— Exercise details —
Scan the records for the string "plotBottom", then copy each line that has it.
________________________
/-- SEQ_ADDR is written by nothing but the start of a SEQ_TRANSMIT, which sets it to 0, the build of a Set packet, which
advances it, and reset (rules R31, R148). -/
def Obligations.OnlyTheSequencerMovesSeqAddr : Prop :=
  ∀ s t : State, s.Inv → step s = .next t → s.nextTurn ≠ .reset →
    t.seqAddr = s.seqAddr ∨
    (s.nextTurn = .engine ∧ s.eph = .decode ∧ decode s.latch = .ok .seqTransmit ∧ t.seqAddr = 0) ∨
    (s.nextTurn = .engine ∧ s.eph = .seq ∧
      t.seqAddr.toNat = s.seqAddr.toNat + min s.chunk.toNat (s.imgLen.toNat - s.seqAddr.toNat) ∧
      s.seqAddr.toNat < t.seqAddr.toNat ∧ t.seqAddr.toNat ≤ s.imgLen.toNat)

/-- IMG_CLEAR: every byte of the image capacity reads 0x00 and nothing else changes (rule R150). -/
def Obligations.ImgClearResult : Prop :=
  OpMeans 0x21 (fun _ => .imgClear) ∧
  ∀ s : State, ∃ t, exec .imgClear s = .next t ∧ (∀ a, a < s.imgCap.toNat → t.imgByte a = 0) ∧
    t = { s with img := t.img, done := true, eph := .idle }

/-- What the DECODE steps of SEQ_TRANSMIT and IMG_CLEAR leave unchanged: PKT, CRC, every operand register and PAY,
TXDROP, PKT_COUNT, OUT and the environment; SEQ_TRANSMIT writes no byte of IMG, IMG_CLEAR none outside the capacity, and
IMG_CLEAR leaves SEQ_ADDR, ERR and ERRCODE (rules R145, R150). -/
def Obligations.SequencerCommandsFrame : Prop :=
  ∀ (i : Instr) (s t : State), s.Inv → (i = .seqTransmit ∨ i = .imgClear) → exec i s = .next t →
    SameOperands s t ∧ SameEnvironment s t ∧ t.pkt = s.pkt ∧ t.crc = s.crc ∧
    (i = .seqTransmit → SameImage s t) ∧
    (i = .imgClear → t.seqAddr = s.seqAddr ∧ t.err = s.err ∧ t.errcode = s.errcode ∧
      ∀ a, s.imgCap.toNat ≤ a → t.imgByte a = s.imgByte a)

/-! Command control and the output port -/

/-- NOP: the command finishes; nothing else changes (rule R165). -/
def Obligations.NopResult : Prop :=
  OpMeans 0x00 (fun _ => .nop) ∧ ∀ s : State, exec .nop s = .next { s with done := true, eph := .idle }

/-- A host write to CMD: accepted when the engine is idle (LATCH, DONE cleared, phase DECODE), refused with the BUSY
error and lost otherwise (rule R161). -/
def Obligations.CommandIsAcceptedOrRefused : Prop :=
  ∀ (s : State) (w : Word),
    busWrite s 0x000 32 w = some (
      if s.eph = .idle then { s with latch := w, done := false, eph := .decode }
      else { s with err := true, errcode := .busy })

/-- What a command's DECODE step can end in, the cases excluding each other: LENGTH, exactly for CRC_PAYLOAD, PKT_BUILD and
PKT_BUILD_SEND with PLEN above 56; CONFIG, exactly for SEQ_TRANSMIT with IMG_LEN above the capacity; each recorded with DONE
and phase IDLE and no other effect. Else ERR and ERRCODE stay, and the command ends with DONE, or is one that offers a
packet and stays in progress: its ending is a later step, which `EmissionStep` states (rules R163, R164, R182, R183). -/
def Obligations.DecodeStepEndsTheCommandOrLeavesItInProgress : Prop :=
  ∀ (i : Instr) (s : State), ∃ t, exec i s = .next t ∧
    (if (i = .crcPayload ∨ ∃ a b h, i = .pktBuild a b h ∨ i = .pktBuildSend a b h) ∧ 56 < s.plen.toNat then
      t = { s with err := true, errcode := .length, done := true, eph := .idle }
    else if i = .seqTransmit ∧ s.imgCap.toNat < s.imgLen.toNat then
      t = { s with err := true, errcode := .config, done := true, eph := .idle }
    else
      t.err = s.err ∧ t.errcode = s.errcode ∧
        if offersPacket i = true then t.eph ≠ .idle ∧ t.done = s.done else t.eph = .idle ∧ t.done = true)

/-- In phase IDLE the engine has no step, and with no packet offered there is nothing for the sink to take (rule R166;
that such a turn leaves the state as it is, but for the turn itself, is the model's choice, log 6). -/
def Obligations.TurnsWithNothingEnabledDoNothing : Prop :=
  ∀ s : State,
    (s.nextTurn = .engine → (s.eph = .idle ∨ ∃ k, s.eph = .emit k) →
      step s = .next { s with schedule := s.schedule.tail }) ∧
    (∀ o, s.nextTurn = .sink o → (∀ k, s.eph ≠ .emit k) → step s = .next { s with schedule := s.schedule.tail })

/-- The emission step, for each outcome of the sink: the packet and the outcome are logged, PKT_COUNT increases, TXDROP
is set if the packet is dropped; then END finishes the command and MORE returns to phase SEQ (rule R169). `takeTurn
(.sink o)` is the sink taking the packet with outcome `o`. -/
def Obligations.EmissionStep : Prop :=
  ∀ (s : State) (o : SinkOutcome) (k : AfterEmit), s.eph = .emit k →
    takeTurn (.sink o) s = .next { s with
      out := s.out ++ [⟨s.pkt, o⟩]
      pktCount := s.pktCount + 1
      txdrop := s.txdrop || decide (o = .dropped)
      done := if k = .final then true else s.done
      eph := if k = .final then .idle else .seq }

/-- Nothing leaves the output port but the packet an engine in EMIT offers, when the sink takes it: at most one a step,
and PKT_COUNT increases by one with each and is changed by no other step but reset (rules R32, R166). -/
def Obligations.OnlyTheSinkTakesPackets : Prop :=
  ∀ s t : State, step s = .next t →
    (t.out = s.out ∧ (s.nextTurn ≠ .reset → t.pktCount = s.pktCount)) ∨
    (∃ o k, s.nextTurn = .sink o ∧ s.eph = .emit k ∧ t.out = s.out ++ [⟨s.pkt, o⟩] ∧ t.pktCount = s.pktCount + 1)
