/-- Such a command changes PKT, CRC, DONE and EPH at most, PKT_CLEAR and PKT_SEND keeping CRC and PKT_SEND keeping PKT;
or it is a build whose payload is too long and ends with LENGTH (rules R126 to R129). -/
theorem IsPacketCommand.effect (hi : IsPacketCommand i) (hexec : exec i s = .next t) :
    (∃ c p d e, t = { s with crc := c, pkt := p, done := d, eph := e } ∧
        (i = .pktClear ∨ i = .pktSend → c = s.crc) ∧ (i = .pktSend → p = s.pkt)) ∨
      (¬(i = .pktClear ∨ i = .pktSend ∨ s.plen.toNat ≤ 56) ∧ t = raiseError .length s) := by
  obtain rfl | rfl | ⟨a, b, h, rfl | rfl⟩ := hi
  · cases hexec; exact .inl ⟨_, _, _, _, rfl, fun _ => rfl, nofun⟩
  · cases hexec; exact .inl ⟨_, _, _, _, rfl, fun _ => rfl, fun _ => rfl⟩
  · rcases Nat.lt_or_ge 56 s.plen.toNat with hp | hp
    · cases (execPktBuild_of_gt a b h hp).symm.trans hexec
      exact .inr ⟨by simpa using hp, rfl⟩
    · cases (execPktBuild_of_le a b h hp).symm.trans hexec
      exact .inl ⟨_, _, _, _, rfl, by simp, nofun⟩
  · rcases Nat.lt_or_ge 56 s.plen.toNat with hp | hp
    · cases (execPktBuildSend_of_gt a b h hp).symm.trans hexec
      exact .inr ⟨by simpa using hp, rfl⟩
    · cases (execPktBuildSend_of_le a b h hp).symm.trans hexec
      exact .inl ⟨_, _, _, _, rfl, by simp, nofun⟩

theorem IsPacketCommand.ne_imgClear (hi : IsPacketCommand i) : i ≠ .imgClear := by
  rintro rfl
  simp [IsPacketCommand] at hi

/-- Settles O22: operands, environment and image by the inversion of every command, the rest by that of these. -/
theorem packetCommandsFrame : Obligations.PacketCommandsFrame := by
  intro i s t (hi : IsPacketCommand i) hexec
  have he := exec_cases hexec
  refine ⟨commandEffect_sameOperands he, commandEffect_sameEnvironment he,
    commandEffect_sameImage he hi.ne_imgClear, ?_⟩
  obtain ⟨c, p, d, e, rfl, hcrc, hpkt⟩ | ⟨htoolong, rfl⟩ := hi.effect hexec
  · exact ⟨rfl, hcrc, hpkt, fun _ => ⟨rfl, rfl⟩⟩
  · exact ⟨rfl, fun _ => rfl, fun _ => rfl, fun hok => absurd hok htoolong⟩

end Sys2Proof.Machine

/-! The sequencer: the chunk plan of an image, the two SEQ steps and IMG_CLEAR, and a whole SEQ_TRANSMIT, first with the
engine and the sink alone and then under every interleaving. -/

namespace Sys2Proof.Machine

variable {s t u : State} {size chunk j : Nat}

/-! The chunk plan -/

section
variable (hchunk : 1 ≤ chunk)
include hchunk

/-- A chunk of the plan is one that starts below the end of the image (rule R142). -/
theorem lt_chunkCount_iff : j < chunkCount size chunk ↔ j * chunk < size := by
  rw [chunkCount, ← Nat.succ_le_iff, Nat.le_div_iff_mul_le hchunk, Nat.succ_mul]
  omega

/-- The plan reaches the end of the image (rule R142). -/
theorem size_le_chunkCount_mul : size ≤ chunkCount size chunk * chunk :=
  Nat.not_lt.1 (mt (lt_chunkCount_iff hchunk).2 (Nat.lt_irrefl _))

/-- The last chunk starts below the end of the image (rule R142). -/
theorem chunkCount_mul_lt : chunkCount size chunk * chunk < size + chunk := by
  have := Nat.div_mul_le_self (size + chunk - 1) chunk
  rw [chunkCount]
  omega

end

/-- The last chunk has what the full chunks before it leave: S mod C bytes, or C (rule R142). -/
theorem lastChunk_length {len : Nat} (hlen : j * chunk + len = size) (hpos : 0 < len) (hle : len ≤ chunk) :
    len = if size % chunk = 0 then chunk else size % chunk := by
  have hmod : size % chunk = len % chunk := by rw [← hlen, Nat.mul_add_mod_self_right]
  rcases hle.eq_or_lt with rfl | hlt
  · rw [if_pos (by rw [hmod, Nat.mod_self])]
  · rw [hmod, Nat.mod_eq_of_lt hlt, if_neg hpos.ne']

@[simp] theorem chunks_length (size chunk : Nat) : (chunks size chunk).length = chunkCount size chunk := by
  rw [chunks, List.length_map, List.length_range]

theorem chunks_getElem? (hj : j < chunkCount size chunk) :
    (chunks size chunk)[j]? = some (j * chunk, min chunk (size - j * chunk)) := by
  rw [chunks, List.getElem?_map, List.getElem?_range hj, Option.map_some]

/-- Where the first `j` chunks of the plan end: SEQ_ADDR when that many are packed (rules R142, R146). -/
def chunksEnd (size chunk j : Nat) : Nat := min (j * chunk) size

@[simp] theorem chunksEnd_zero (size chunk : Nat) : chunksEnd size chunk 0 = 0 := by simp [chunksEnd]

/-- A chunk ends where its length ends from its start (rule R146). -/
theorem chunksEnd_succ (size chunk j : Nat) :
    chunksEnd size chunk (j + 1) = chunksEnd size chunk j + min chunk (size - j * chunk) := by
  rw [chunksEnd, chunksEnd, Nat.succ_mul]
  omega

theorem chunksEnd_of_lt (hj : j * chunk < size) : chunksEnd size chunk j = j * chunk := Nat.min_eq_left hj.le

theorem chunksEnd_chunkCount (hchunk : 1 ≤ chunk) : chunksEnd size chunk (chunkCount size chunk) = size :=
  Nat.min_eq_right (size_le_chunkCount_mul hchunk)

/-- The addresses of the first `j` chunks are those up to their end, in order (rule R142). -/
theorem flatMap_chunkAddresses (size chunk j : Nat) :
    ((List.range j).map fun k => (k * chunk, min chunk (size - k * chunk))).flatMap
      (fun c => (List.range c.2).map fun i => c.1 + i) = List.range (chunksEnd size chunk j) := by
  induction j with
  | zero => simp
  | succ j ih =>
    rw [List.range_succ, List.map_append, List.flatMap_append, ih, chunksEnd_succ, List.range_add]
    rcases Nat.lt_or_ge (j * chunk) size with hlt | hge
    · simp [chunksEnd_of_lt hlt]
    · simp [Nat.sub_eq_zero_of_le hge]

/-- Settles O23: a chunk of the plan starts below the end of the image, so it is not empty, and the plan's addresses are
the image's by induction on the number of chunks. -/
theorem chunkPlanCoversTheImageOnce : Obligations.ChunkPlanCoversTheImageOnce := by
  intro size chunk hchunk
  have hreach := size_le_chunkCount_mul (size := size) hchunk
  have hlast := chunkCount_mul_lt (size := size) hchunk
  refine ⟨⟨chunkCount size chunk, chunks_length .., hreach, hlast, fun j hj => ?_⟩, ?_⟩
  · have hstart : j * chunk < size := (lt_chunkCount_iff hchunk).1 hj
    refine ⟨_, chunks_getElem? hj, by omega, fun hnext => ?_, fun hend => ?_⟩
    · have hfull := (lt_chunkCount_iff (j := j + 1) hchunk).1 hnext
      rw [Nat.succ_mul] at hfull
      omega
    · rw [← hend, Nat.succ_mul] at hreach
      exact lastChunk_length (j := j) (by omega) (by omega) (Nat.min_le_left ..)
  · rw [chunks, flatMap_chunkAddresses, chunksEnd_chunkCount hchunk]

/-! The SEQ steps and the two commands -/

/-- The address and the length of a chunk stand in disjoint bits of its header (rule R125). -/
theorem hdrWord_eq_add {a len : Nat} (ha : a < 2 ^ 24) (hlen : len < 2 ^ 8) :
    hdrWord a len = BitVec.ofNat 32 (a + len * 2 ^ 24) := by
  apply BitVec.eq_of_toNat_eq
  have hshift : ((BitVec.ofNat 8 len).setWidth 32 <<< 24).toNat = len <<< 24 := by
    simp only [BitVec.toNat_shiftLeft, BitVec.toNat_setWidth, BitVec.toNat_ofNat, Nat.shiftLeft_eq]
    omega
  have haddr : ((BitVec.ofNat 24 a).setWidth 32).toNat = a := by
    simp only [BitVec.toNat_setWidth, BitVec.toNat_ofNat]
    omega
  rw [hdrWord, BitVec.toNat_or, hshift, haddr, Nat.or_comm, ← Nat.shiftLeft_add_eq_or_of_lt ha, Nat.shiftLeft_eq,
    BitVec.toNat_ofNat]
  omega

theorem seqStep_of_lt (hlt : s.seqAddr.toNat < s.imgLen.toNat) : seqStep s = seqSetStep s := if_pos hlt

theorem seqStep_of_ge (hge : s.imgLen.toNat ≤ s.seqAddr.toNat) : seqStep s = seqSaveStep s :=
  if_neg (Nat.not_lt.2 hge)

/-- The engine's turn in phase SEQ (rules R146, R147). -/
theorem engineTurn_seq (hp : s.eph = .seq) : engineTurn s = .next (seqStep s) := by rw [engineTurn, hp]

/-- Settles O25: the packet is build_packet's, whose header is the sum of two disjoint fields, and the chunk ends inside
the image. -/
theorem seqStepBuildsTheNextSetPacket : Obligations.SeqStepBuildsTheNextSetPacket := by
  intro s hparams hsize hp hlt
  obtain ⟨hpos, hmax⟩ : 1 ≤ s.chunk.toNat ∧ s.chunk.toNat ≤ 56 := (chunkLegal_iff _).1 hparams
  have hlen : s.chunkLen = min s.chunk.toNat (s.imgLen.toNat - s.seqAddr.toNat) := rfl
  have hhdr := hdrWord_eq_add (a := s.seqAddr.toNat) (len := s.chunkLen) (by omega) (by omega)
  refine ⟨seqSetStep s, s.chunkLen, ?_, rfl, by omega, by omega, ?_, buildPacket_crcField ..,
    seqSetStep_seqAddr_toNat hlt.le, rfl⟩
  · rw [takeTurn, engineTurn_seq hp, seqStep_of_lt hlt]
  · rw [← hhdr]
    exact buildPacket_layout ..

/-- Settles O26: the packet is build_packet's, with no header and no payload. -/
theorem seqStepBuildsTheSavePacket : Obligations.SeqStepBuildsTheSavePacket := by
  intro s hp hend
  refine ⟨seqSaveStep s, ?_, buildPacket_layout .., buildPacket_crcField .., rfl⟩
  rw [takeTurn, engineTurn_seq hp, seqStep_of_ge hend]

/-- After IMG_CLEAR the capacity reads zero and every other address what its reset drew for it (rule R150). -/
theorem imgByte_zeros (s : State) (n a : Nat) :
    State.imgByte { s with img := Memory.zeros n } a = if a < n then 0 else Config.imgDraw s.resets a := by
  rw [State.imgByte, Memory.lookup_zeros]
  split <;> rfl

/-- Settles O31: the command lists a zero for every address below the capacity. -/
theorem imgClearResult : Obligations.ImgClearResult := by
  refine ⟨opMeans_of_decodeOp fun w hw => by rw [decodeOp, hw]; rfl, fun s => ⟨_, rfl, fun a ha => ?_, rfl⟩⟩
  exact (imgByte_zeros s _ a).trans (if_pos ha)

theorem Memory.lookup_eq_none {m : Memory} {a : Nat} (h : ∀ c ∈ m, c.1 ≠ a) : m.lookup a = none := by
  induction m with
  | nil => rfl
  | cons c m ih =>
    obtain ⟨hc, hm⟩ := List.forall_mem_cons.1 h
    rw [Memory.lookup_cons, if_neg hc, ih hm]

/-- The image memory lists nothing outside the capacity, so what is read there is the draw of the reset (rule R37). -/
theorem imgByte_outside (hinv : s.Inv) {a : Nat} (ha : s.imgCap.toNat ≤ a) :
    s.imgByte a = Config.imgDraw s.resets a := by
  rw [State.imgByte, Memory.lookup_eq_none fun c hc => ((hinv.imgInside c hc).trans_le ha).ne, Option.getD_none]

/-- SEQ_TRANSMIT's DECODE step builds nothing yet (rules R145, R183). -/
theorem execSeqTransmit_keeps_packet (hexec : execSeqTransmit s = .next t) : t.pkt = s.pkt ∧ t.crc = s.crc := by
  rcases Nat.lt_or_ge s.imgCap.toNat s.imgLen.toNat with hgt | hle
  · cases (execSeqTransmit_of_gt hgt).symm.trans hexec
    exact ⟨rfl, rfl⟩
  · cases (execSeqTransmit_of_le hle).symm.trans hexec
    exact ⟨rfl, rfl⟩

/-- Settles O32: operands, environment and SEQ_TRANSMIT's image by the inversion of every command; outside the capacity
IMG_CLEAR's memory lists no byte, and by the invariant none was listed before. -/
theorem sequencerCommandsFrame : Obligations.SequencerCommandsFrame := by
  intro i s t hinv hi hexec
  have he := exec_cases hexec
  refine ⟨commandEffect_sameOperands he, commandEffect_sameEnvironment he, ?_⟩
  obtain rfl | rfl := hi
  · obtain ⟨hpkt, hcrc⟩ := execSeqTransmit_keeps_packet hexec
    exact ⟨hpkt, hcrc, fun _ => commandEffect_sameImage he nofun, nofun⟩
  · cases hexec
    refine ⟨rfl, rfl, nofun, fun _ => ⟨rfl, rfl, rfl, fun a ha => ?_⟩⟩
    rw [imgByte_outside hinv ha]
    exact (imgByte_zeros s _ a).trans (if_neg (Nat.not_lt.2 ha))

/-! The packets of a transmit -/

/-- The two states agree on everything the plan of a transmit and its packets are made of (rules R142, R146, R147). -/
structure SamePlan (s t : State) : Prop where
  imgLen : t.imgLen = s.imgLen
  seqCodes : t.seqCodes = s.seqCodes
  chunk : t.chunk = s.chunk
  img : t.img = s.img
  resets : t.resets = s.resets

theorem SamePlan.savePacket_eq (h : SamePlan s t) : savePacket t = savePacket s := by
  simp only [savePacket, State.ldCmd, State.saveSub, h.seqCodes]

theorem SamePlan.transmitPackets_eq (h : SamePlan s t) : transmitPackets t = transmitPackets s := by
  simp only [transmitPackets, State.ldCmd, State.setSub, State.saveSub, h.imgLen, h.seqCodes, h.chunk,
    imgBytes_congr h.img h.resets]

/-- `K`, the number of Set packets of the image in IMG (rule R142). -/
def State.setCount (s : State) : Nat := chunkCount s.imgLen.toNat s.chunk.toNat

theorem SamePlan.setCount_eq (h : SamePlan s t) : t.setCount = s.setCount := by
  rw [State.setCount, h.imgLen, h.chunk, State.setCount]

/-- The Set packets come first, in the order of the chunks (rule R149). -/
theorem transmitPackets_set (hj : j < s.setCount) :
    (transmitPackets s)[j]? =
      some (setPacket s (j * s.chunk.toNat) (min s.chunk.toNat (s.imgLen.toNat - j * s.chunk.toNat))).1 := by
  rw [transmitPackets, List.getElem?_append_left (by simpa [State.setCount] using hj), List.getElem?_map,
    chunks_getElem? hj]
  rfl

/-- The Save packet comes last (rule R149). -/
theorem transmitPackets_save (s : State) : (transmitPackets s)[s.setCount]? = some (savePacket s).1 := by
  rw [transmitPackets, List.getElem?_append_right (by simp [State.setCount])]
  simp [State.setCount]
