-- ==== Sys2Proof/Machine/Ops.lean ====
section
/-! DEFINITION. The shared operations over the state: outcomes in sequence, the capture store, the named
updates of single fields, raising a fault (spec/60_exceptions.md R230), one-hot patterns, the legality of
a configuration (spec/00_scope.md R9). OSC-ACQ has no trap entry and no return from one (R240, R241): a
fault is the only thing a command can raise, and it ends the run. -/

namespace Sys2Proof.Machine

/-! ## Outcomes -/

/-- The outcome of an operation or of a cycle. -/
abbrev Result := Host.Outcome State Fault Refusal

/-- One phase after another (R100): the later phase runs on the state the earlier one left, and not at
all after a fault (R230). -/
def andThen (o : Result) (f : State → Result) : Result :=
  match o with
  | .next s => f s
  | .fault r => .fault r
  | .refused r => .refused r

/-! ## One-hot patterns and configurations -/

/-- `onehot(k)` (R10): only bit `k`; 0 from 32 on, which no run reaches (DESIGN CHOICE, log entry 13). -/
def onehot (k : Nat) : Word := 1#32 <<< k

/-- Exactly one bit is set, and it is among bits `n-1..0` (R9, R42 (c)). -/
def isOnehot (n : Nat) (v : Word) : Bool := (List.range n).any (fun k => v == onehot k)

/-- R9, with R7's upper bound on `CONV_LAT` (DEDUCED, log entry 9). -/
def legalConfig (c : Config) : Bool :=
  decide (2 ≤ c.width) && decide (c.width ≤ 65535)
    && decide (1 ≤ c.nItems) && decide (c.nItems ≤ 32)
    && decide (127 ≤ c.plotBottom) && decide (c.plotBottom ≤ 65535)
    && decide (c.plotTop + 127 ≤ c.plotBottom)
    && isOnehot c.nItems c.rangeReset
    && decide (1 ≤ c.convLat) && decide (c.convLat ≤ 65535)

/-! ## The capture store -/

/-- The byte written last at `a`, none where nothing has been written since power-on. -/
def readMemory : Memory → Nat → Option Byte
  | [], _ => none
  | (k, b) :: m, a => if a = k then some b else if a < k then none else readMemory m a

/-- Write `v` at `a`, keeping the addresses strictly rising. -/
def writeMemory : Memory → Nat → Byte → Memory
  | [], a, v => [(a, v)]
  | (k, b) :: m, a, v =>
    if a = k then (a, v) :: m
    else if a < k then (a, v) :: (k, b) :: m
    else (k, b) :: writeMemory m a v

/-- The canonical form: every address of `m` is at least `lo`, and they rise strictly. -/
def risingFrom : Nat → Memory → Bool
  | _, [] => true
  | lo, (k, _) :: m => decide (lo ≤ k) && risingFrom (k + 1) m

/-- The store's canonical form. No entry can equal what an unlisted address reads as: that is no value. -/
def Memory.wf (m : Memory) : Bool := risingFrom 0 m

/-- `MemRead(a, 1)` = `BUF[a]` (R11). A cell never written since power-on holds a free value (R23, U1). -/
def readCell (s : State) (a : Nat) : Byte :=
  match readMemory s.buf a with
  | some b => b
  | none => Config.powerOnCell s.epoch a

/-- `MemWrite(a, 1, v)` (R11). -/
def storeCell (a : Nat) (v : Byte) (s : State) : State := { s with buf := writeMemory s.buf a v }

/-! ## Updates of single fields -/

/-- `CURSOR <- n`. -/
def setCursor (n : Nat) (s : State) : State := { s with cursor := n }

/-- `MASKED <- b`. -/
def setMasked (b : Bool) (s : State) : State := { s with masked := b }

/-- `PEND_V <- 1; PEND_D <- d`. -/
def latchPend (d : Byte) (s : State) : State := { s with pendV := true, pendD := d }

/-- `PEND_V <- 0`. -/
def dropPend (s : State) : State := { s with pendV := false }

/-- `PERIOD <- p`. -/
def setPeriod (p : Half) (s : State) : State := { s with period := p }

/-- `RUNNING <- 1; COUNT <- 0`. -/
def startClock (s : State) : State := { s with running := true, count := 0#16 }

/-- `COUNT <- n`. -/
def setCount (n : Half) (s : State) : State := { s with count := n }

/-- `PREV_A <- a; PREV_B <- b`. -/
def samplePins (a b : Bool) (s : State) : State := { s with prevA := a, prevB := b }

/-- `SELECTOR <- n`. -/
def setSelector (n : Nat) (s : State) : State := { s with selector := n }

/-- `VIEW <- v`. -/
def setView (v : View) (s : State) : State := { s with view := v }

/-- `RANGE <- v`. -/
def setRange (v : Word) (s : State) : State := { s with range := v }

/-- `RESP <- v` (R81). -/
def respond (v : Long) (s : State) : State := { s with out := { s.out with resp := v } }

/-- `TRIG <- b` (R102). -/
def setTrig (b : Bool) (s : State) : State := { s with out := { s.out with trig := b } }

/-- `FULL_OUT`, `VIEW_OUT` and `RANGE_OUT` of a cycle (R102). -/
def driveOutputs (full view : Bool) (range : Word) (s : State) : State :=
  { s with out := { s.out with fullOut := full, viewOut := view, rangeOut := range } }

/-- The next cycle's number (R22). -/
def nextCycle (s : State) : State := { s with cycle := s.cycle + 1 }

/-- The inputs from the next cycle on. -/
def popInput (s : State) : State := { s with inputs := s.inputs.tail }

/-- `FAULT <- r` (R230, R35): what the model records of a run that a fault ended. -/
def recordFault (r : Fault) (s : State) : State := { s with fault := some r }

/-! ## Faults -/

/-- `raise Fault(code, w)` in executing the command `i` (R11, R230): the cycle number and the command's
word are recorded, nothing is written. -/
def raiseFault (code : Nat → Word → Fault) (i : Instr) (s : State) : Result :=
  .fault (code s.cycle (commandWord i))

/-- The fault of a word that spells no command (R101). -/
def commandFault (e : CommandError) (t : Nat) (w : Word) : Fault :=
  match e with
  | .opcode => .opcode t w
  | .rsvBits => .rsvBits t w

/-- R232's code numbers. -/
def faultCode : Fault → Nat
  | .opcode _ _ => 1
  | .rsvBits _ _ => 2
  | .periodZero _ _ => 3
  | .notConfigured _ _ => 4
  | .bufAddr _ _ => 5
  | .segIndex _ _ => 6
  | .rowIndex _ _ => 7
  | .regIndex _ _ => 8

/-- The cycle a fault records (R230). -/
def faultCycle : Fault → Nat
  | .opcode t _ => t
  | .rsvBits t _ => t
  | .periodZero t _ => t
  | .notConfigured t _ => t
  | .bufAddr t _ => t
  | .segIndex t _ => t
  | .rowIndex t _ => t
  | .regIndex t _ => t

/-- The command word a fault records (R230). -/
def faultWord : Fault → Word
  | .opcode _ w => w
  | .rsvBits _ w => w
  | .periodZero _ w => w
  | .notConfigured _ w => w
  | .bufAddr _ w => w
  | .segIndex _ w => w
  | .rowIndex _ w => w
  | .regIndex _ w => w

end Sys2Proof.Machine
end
________________________
— Result for this exercise —
    && decide (127 ≤ c.plotBottom) && decide (c.plotBottom ≤ 65535)
    && decide (c.plotTop + 127 ≤ c.plotBottom)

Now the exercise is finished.